[Required action]: Write out each entry, exactly the way it appears.

*** Data for this task ***

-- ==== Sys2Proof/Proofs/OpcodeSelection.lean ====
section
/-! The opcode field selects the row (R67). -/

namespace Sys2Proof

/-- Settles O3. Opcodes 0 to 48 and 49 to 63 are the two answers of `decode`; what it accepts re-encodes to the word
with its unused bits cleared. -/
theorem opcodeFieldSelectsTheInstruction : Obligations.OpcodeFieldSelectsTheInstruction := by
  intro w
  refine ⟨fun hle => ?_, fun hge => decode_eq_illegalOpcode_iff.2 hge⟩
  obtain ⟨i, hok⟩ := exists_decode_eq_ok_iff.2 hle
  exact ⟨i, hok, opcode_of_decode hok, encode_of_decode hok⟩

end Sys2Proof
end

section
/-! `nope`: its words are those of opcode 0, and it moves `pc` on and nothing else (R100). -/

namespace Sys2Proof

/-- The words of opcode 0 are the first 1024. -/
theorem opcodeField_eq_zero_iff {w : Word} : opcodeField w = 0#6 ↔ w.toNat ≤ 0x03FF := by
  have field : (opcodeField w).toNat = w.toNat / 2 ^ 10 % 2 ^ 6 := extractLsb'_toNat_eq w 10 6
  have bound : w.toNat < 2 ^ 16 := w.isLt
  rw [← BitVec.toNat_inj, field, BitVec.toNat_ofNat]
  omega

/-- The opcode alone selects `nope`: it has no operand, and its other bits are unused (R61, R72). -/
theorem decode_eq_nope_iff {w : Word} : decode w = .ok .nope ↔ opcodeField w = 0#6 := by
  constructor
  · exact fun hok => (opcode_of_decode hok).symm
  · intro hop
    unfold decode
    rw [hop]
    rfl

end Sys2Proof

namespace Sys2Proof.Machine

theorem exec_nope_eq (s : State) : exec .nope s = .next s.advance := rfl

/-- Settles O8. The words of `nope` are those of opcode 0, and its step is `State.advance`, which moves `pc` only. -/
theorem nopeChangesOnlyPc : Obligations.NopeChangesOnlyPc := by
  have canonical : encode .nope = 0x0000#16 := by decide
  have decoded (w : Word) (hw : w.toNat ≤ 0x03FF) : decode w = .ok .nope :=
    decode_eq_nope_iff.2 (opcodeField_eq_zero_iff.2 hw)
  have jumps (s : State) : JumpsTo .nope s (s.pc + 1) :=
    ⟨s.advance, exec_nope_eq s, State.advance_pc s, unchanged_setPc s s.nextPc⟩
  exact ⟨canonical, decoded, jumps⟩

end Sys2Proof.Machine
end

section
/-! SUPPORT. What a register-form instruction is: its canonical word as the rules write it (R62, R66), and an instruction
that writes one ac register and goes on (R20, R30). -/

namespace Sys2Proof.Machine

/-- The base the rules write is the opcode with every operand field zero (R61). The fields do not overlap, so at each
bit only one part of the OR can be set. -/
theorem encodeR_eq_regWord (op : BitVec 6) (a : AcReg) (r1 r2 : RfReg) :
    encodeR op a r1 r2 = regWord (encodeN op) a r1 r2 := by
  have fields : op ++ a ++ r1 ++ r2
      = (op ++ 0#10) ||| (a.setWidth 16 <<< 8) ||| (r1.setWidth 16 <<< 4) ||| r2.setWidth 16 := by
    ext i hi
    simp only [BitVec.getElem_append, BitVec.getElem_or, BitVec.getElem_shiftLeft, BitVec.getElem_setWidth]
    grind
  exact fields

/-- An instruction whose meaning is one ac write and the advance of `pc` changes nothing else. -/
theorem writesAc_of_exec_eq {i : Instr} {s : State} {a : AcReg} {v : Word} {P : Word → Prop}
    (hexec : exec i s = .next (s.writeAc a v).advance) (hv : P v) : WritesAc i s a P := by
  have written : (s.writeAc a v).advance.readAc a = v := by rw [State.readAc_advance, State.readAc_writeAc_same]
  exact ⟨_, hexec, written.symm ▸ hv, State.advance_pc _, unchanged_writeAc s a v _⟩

***

[Solution for this exercise]:
-- ==== Sys2Proof/Proofs/OpcodeSelection.lean ====
section
/-! The opcode field selects the row (R67). -/

namespace Sys2Proof

/-- Settles O3. Opcodes 0 to 48 and 49 to 63 are the two answers of `decode`; what it accepts re-encodes to the word
with its unused bits cleared. -/
theorem opcodeFieldSelectsTheInstruction : Obligations.OpcodeFieldSelectsTheInstruction := by
  intro w
  refine ⟨fun hle => ?_, fun hge => decode_eq_illegalOpcode_iff.2 hge⟩
  obtain ⟨i, hok⟩ := exists_decode_eq_ok_iff.2 hle
  exact ⟨i, hok, opcode_of_decode hok, encode_of_decode hok⟩

end Sys2Proof
end

section
/-! `nope`: its words are those of opcode 0, and it moves `pc` on and nothing else (R100). -/

namespace Sys2Proof

/-- The words of opcode 0 are the first 1024. -/
theorem opcodeField_eq_zero_iff {w : Word} : opcodeField w = 0#6 ↔ w.toNat ≤ 0x03FF := by
  have field : (opcodeField w).toNat = w.toNat / 2 ^ 10 % 2 ^ 6 := extractLsb'_toNat_eq w 10 6
  have bound : w.toNat < 2 ^ 16 := w.isLt
  rw [← BitVec.toNat_inj, field, BitVec.toNat_ofNat]
  omega

/-- The opcode alone selects `nope`: it has no operand, and its other bits are unused (R61, R72). -/
theorem decode_eq_nope_iff {w : Word} : decode w = .ok .nope ↔ opcodeField w = 0#6 := by
  constructor
  · exact fun hok => (opcode_of_decode hok).symm
  · intro hop
    unfold decode
    rw [hop]
    rfl

end Sys2Proof

namespace Sys2Proof.Machine

theorem exec_nope_eq (s : State) : exec .nope s = .next s.advance := rfl

/-- Settles O8. The words of `nope` are those of opcode 0, and its step is `State.advance`, which moves `pc` only. -/
theorem nopeChangesOnlyPc : Obligations.NopeChangesOnlyPc := by
  have canonical : encode .nope = 0x0000#16 := by decide
  have decoded (w : Word) (hw : w.toNat ≤ 0x03FF) : decode w = .ok .nope :=
    decode_eq_nope_iff.2 (opcodeField_eq_zero_iff.2 hw)
  have jumps (s : State) : JumpsTo .nope s (s.pc + 1) :=
    ⟨s.advance, exec_nope_eq s, State.advance_pc s, unchanged_setPc s s.nextPc⟩
  exact ⟨canonical, decoded, jumps⟩

end Sys2Proof.Machine
end

section
/-! SUPPORT. What a register-form instruction is: its canonical word as the rules write it (R62, R66), and an instruction
that writes one ac register and goes on (R20, R30). -/

namespace Sys2Proof.Machine

/-- The base the rules write is the opcode with every operand field zero (R61). The fields do not overlap, so at each
bit only one part of the OR can be set. -/
theorem encodeR_eq_regWord (op : BitVec 6) (a : AcReg) (r1 r2 : RfReg) :
    encodeR op a r1 r2 = regWord (encodeN op) a r1 r2 := by
  have fields : op ++ a ++ r1 ++ r2
      = (op ++ 0#10) ||| (a.setWidth 16 <<< 8) ||| (r1.setWidth 16 <<< 4) ||| r2.setWidth 16 := by
    ext i hi
    simp only [BitVec.getElem_append, BitVec.getElem_or, BitVec.getElem_shiftLeft, BitVec.getElem_setWidth]
    grind
  exact fields

/-- An instruction whose meaning is one ac write and the advance of `pc` changes nothing else. -/
theorem writesAc_of_exec_eq {i : Instr} {s : State} {a : AcReg} {v : Word} {P : Word → Prop}
    (hexec : exec i s = .next (s.writeAc a v).advance) (hv : P v) : WritesAc i s a P := by
  have written : (s.writeAc a v).advance.readAc a = v := by rw [State.readAc_advance, State.readAc_writeAc_same]
  exact ⟨_, hexec, written.symm ▸ hv, State.advance_pc _, unchanged_writeAc s a v _⟩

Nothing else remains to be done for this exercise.